I do think, like anything else, these tools can be addictive, and we should be aware of that, acknowledge it, and make sure that we are making our customers aware of better patterns of usage. The more information the better here.


1. Biernesser, C., Sewall, C. J. R., Brent, D., Bear, T., Mair, C., & Trauth, J. (2020). Social media use and deliberate self-harm among youth: A systematized narrative review. Children and Youth Services Review, 116.
2. Boonjing, V., & Pimchangthong, D. (2017). Data Mining for Customers’ Positive Reaction to Advertising in Social Media. Proceedings of the 2017 Federated Conference on Computer Science and Information Systems
3. Curtin, S. C. (2020, September 11). National Vital Statistics Reports.
4. Facebook. (2020, February). Business Help Center. Facebook Business Help Center.
5. Gotterbarn, D., Miller, K., & Rogerson, S. (2018, December 19). Software Engineering Code. ACM Ethics.
6. Hartmans, A. (2020, November 17). Jack Dorsey says social media platforms like Twitter and Facebook can be addictive - Mark Zuckerberg says the research is 'inconclusive'. Business Insider.
7. Join the movement for Humane Technology. Center for Humane Technology. (2020).
8. Koch, R. (Ed.). (2019, May 9). Cookies, the GDPR, and the ePrivacy Directive.
9. Marr, B. (2018, May 21). How Much Data Do We Create Every Day? The Mind-Blowing Stats Everyone Should Read. Forbes.
10. O'Reilly, T. (2005, November 30). What Is Web 2.0. O'Reilly.
11. Rhodes, L. (Producer), & Orlowski, J (Director). (2020). The Social Dilemma [Video file]. Retrieved from
12. Pew Research Center. (2017, October 5). The Partisan Divide on Political Values Grows Even Wider. Pew Research Center.

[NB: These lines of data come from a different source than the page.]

def rdTrustHead (s : State) (o : Nat) : Word :=
  let t := s.tr
  match o with
  | 0x00 => word (flagAt t.keyok 0 + flagAt t.fwown 1 + flagAt t.fallback 2 + flagAt t.chkpt 3 + flagAt t.keyref 4)
  | 0x08 => word (fwStateNum t.fst + flagAt t.fcore 3 + t.fcode * 2 ^ 4)
  | 0x10 => word t.fptr
  | 0x18 => t.svnL.v
  | 0x1C => t.svnL.n
  | 0x20 => t.svnA.v
  | 0x24 => t.svnA.n
  | 0x28 => trSlot s
  | 0x30 => t.lcv.v
  | 0x34 => t.lcv.n
  | 0x84 => word (flagAt (quoteBusy t) 0 + flagAt t.qdone 1 + flagAt t.qref 2 + t.qreason * 2 ^ 3)
  | _ =>
    if 0x40 ≤ o ∧ o < 0x60 then tget 0 ((o - 0x40) / 4) t.ckhL
    else if 0x60 ≤ o ∧ o < 0x80 then tget 0 ((o - 0x60) / 4) t.ckhA
    else if 0xA0 ≤ o ∧ o < 0xC0 then tget 0 ((o - 0xA0) / 4) t.nonce
    else 0

def rdTrust (s : State) (o : Nat) : Word :=
  let t := s.tr
  if o < 0x200 then rdTrustHead s o
  else if o < 0x240 then word (leAt t.pub (o - 0x200) 4)
  else if o < 0x280 then word (leAt s.nv.endo (o - 0x240) 4)
  else if o = 0x280 then word t.lidx
  else if o = 0x284 then word (t.log.length + t.ckpts % 65536 * 2 ^ 16)
  else if 0x2C0 ≤ o ∧ o < 0x2F0 then
    match t.log[t.lidx]? with
    | some e => word (leAt (logBytes e) (o - 0x2C0) 4)
    | none => 0
  else if 0x300 ≤ o ∧ o < 0x400 then wordOf (measOf t ((o - 0x300) / 0x20)).toNat (o % 0x20 / 4)
  else if o = 0x404 then word (t.kres + t.kreason * 2 ^ 2)
  else if 0x600 ≤ o ∧ o < 0x7B0 then word (leAt t.quote (o - 0x600) 4)
  else if 0x800 ≤ o ∧ o < 0xA00 then tget 0 ((o - 0x800) / 4) t.tag
  else if 0xA00 ≤ o ∧ o < 0xA20 then wordOf t.tagd.toNat ((o - 0xA00) / 4)
  else 0

/-! ## 0x0025_0000: interfaces and Cobalt (Tables 15.5, 15.12, 15.13) -/

/-- `IRQSUM` (Table 15.12). -/
def irqSum (h : Port) : Word :=
  let ev := h.irqev &&& h.irqen
  let low := ((List.range 256).find? fun i => ev.getLsbD i).getD 0
  word (flagAt (ev != 0) 0 + flagAt (h.irqsts &&& h.irqmsk != 0) 1 + low * 2 ^ 8)

/-- `DLSTS.KEYS`: both security keys are loaded. -/
def keysLoaded (s : State) : Bool := (s.tp.keys.any fun e => e.1 == 2) && s.tp.keys.any fun e => e.1 == 3

def cbpSts (x : CbPort) : Word := word (x.st + x.pdepth * 2 ^ 2 + flagAt x.chg 7 + flagAt x.err 8)

def rdHostPort (s : State) (o : Nat) : Word :=
  let h := s.hp
  match o with
  | 0x00 => word (h.code + flagAt h.crcerr 4 + flagAt h.abort 5 + flagAt h.tmo 6 + flagAt h.noeff 7)
  | 0x04 => word h.hto
  | 0x08 => word h.crcc
  | 0x10 => word h.irqsts.toNat
  | 0x14 => word h.irqmsk.toNat
  | 0x18 => irqSum h
  | 0x60 => word h.irqtamp.toNat
  | _ =>
    if 0x20 ≤ o ∧ o < 0x40 then wordOf h.irqev.toNat ((o - 0x20) / 4)
    else if 0x40 ≤ o ∧ o < 0x60 then wordOf h.irqen.toNat ((o - 0x40) / 4)
    else 0

/-- Serial ports (Table 15.12). UART0 is off while no application core serves it (log 117). -/
def rdSerial (s : State) (o : Nat) : Word :=
  let x := s.ser
  match o with
  | 0x100 => word (x.zmax + flagAt x.en0 8)
  | 0x104 => word ((if x.en0 && s.sup.apprun then (if x.st0 = 2 then 2 else 1) else 0) + x.z * 2 ^ 4)
  | 0x120 => word (x.baud + flagAt x.en1 8 + flagAt x.push 9)
  | 0x124 => word x.phys
  | 0x128 => word (x.assoc.length + flagAt (keysLoaded s) 16)
  | 0x12C => word x.inact
  | _ => 0

def rdCobalt (s : State) (o : Nat) : Word :=
  let c := s.cb
  match o with
  | 0x200 => word c.en.toNat
  | 0x204 => word (c.addr + flagAt c.addrValid 16 + flagAt c.enumRun 17)
  | 0x208 => word c.rspto
  | 0x20C => word c.late
  | 0x300 => word (flagAt c.pfwPin 0 + flagAt c.pfwCmp 1 + flagAt c.warn 2 + flagAt c.warnSrc 3)
  | _ =>
    if 0x210 ≤ o ∧ o < 0x220 then cbpSts (portAt s ((o - 0x210) / 4))
    else if 0x220 ≤ o ∧ o < 0x22C then
      let r := rangeOf s ((o - 0x220) / 4 + 1)
      word (r.1 + r.2 * 2 ^ 16)
    else if 0x230 ≤ o ∧ o < 0x240 then
      let x := portAt s ((o - 0x230) / 4)
      word (x.viol + x.crcDrops * 2 ^ 16)
    else if 0x240 ≤ o ∧ o < 0x250 then word (portAt s ((o - 0x240) / 4)).rtx
    else 0

/-! ## 0x0026_0000: modes and power (Tables 16.9 to 16.11) -/

/-- `MDSTS.SETTLE`: a member stream carries kind 0x1. -/
def settling (s : State) : Bool := (memberChs s.plan).any fun c => (pathAt s c).settling

def mdSts (s : State) : Word :=
  let x := s.sup
  word (x.st.num + flagAt s.sealOpen 4 + flagAt (!s.rtc.valid) 5 + s.tb.role * 2 ^ 6 + dispCond s.dp * 2 ^ 8 + x.tstep * 2 ^ 10 +
    flagAt (x.commit == .due) 13 + flagAt (settling s) 14 + (if x.st = .recovery then x.rreason else 0) * 2 ^ 16 +
    (if x.st = .start then x.sphase else 0) * 2 ^ 24)

def mdEvt (x : Supervisor) : Word :=
  word (flagAt x.reqref 0 + flagAt x.caldisc 1 + flagAt x.lwdog 2 + flagAt x.awdog 3 + flagAt x.tstepE 4 + flagAt x.pfdone 5 +
    flagAt x.pfinc 6 + flagAt x.slcrst 7)

/-- Legal expiries in the window of 3,600 operating-seconds (16 R389). -/
def wdlCount (s : State) : Nat := (s.sup.wdlExp.filter fun t => decide (s.er.ops < t + 3600)).length

def rdMode (s : State) (o : Nat) : Word :=
  let x := s.sup
  if 0x1000 ≤ o ∧ o < 0x9000 then
    if o % 0x100 < 0xC0 then pairWord (tget (Pair.zero 64) (16 * (o / 0x100 - 0x10) + o % 0x100 / 0x10 + 1) s.bl.rce) (o % 0x10 / 4) else 0
  else
    match o with
    | 0x00 => mdSts s
    | 0x04 => x.mdctl
    | 0x08 => mdEvt x
    | 0x0C => word x.stime
    | 0x10 => word s.met.setf
    | 0x14 => word x.pwcDur
    | 0x18 => frameWord x.pwcFrame 0
    | 0x1C => frameWord x.pwcFrame 1
    | 0x20 => word (toField 16 x.tj + toField 16 x.tjPeak * 2 ^ 16)
    | 0x24 => word x.wdlPeriod
    | 0x2C => word x.wdaPeriod
    | 0x34 => word (min 3 (wdlCount s))
    | _ => 0

/-! ## 0x0030_0000: calibration set (Table 6.13) -/

/-- The working set as it reads: an accepted coefficient at once (06 R156, 01 R18). -/
def workingCal (s : State) : CalSet := s.met.calNext.getD s.met.cal

/-- `CALSTS.DIRTY`. -/
def calDirty (s : State) : Bool := calVals (workingCal s) != calVals s.nv.cal

/-- Coefficient k of a channel: gain, delay, full scale, active and reactive offset. -/
def calPair (c : Cal) (k : Nat) : Pair 32 :=
  match k with
  | 0 => c.gain | 1 => c.dly | 2 => c.fsq | 3 => c.pofs | _ => c.qofs

def rdCal (s : State) (o : Nat) : Word :=
  if 0x100 ≤ o ∧ o < 0x100 + 0x40 * 168 then
    if o % 0x40 < 0x28 then pairWord (calPair (tget {} ((o - 0x100) / 0x40) (workingCal s).ch) (o % 0x40 / 8)) (o % 8 / 4) else 0
  else if 0x10 ≤ o ∧ o < 0x30 then pairWord (tget (Pair.zero 32) ((o - 0x10) / 8) (workingCal s).ref) (o % 8 / 4)
  else
    match o with
    | 0x00 => s.met.calctl
    | 0x04 => word (flagAt (calDirty s) 0 + flagAt s.met.calRef 1)
    | 0x08 => s.met.calseq.v
    | 0x0C => s.met.calseq.n
    | _ => 0

/-! ## The address space (Table 17.1) -/

/-- The Carmine blocks that the application core reads through the mailbox (R393). -/
def carmine (a : Nat) : Bool := a / 0x10000 == 8 || a / 0x10000 == 0xB || (decide (0x100000 ≤ a) && decide (a < 0x182000)) || a / 0x10000 == 0x30

/-- The state as the mailbox of the last tick shows it. -/
def mboxView (s : State) : State :=
  let b := s.hp.mbox
  { s with met := { s.met with pub := b.pub, cal := b.cal, calNext := none, calRef := b.calRef, calseq := b.calseq, calctl := b.calctl }
           ls := b.ls, bl := b.bl, pl := { s.pl with act := b.plan }, rtc := b.rtc, nv := { s.nv with cal := b.nvCal } }

/-- Registers of the Stored class (Table 17.4). -/
def storedAddr (a : Nat) : Bool :=
  let o := a % 0x10000
  let within (lo hi : Nat) : Bool := decide (lo ≤ o) && decide (o < hi)
  if 0x100000 ≤ a ∧ a < 0x180000 then decide (a % 0x1000 < 0xA08)
  else if 0x180000 ≤ a ∧ a < 0x182000 then within 0x08 0x18 || within 0x1000 0x2000
  else
    match a / 0x10000 with
    | 0x05 => within 0x18 0x20 || within 0x2C 0x30 || within 0x40 0xA0
    | 0x0A => within 0x1000 0x2400 && (o % 0x20 == 0x0C || o % 0x20 == 0x10)
    | 0x0B => within 0x30 0x3C || within 0x1000 0x9000
    | 0x21 => within 0x300 0x30C
    | 0x22 => within 0x10 0x24 || within 0x2C 0x30 || within 0x40 0x54 || within 0x400 0x800
    | 0x23 => within 0x14 0x18 || within 0x400 0xA00
    | 0x24 => within 0x18 0x2C || within 0x40 0x80 || within 0x800 0xA20
    | 0x26 => within 0x1000 0x9000
    | 0x30 => within 0x08 0x2900
    | _ => false

/-- The committed values have not been restored yet: a Stored register reads its reset value (R395). -/
def notRestored (s : State) : Bool := s.sup.st == .start && decide (s.sup.sphase < 2)

/-- The word at an address from the state of its block. -/
def readRaw (s0 : State) (req : Requester) (a : Nat) : Word :=
  let s := if req = .app ∧ carmine a then mboxView s0 else s0
  let o := a % 0x10000
  if 0x100000 ≤ a ∧ a < 0x180000 then rdBill s a
  else if 0x180000 ≤ a ∧ a < 0x182000 then rdDevBill s (a - 0x180000)
  else if 0xC0000 ≤ a ∧ a < 0xE8000 then rdHarm s a
  else
    match a / 0x10000 with
    | 0x00 => rdIdent s o
    | 0x01 => rdTb s o
    | 0x02 => rdFe s o
    | 0x03 => rdCv s o
    | 0x04 => rdQueue s req o
    | 0x05 => rdPlan s o
    | 0x08 => rdPoint s o
    | 0x09 => rdPulse s o
    | 0x0A => rdPq s o
    | 0x0B => rdLs s o
    | 0x20 => rdRtc s o
    | 0x21 => rdTamper s o
    | 0x22 => rdRec s o
    | 0x23 => rdDisp s o
    | 0x24 => rdTrust s o
    | 0x25 => if o < 0x100 then rdHostPort s o else if o < 0x200 then rdSerial s o else rdCobalt s o
    | 0x26 => rdMode s o
    | 0x30 => rdCal s o
    | _ => 0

13. Ramzan, M., & Ahmad, M. (2014). Evolution of data mining: An overview. 2014 Conference on IT in Business, Industry and Government (CSIBIG).
14. Seah, J. H. K., & Shim, K. J. (2018). Data Mining Approach to the Detection of Suicide in Social Media: A Case Study of Singapore. 2018 IEEE International Conference on Big Data.
15. Seneca, C. (2020, September 17). How to Break Out of Your Social Media Echo Chamber. Wired.
16. Wing, J. M. (2018a). Data for Good: Abstract. Proceedings of the 24th ACM SIGKDD International Conference on Knowledge Discovery & Data Mining.
17. Wing, J. M. (2018b, August 19). Data for Good: Keynote Address. KDD ’18: The 24th ACM SIGKDD International Conference on Knowledge Discovery & Data Mining. Retrieved November 15, 2020, from
18. YouTube. (2020, September 24). YouTube for Press.